Your assignment:
Exactly the lines from the top of the records below through the one containing "def execEthRxFrame (p" must be set down, with no line added or dropped.

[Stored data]
[Start of section]
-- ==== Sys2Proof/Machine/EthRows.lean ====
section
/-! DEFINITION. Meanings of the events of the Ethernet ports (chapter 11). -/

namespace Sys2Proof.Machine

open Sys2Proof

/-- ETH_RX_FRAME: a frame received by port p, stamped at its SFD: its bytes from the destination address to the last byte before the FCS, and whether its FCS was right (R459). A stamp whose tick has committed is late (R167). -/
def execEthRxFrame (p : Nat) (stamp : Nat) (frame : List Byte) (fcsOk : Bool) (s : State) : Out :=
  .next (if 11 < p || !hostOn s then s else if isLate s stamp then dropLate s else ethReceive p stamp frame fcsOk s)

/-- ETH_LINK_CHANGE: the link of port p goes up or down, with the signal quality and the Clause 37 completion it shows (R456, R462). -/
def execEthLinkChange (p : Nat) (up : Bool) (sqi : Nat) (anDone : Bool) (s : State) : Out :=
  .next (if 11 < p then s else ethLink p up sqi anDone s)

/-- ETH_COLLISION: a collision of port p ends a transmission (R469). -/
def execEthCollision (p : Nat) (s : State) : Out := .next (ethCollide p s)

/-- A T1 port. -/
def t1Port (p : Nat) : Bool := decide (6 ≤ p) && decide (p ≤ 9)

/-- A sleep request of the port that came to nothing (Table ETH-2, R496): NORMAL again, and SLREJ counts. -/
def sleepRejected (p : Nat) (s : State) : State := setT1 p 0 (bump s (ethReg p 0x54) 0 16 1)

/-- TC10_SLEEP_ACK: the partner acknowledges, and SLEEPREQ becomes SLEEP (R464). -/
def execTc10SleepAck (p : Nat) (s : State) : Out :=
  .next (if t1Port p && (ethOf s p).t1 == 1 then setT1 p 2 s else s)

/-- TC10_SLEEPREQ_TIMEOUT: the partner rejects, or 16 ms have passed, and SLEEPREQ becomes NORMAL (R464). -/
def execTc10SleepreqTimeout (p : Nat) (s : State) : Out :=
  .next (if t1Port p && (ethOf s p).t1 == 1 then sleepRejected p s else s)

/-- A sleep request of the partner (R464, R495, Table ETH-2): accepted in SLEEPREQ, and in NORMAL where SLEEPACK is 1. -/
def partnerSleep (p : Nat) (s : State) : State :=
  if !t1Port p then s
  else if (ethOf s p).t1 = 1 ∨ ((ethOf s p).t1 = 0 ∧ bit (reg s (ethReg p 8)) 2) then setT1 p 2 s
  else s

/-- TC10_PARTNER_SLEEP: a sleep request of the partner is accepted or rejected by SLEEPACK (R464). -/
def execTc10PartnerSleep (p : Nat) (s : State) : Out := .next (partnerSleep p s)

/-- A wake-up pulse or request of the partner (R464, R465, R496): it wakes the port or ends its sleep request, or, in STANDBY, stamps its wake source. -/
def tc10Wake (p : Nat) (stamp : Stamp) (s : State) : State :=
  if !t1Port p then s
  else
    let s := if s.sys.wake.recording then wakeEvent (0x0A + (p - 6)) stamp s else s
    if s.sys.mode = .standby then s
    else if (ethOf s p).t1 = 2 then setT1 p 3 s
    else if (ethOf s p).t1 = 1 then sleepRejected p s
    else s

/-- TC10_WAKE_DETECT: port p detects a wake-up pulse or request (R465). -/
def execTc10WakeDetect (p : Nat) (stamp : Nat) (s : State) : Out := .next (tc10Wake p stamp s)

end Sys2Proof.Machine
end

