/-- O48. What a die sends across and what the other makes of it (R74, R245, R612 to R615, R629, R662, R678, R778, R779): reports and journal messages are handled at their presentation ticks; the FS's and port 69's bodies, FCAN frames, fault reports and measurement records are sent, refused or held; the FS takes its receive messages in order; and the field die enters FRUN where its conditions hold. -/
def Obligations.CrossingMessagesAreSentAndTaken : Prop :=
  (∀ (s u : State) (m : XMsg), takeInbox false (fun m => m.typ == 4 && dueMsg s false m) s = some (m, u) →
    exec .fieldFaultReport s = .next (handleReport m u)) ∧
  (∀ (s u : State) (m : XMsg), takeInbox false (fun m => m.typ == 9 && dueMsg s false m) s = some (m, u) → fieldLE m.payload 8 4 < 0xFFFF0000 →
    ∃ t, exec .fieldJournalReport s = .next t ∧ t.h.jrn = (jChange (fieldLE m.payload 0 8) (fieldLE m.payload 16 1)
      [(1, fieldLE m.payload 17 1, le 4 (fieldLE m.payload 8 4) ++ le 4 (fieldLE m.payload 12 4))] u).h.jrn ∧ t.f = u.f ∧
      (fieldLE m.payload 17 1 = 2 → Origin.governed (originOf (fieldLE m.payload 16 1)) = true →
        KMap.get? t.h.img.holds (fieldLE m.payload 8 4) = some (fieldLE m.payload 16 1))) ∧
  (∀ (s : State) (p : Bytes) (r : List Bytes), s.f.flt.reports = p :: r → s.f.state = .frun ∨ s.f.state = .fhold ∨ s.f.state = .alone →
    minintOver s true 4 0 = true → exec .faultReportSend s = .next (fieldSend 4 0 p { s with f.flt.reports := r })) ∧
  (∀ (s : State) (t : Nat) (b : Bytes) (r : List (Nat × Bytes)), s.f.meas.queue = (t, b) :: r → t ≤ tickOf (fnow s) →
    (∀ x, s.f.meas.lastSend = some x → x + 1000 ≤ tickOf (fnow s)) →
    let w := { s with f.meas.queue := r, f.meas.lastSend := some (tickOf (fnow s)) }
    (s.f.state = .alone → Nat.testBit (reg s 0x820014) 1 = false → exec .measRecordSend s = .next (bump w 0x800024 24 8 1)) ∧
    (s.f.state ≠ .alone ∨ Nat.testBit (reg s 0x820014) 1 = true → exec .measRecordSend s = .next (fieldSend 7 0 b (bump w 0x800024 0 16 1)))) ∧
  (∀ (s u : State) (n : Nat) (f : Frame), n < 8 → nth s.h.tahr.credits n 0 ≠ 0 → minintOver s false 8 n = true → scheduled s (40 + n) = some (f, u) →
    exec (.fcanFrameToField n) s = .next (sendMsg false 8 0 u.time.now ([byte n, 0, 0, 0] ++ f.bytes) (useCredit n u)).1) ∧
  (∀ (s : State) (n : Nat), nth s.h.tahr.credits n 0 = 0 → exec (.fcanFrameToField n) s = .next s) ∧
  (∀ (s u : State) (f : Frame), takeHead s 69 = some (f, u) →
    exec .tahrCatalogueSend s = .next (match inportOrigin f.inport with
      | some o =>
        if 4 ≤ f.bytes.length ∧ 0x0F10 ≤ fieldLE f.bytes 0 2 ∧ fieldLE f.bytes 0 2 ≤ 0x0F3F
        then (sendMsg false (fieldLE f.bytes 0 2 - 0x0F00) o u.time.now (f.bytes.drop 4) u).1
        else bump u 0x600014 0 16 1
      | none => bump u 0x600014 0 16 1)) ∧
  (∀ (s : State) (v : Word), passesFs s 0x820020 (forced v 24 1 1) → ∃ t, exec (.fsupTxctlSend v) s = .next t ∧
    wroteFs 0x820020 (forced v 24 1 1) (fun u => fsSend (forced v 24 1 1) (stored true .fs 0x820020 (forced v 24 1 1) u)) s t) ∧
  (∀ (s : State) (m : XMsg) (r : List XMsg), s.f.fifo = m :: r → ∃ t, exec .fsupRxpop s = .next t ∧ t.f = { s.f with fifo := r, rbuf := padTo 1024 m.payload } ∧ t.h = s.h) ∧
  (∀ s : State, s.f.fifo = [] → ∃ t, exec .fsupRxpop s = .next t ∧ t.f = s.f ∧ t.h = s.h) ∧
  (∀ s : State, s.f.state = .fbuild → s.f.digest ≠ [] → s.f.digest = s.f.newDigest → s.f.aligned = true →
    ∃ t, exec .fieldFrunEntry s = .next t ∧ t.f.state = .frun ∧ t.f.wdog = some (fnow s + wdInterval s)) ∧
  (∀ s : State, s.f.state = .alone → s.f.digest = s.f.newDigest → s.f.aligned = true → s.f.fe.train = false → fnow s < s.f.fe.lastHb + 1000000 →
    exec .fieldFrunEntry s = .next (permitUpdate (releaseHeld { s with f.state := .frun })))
[End of section]
Written solution:
-- ==== Sys2Proof/Machine/EthRows.lean ====
section
/-! DEFINITION. Meanings of the events of the Ethernet ports (chapter 11). -/

namespace Sys2Proof.Machine

open Sys2Proof

/-- ETH_RX_FRAME: a frame received by port p, stamped at its SFD: its bytes from the destination address to the last byte before the FCS, and whether its FCS was right (R459). A stamp whose tick has committed is late (R167). -/
def execEthRxFrame (p : Nat) (stamp : Nat) (frame : List Byte) (fcsOk : Bool) (s : State) : Out :=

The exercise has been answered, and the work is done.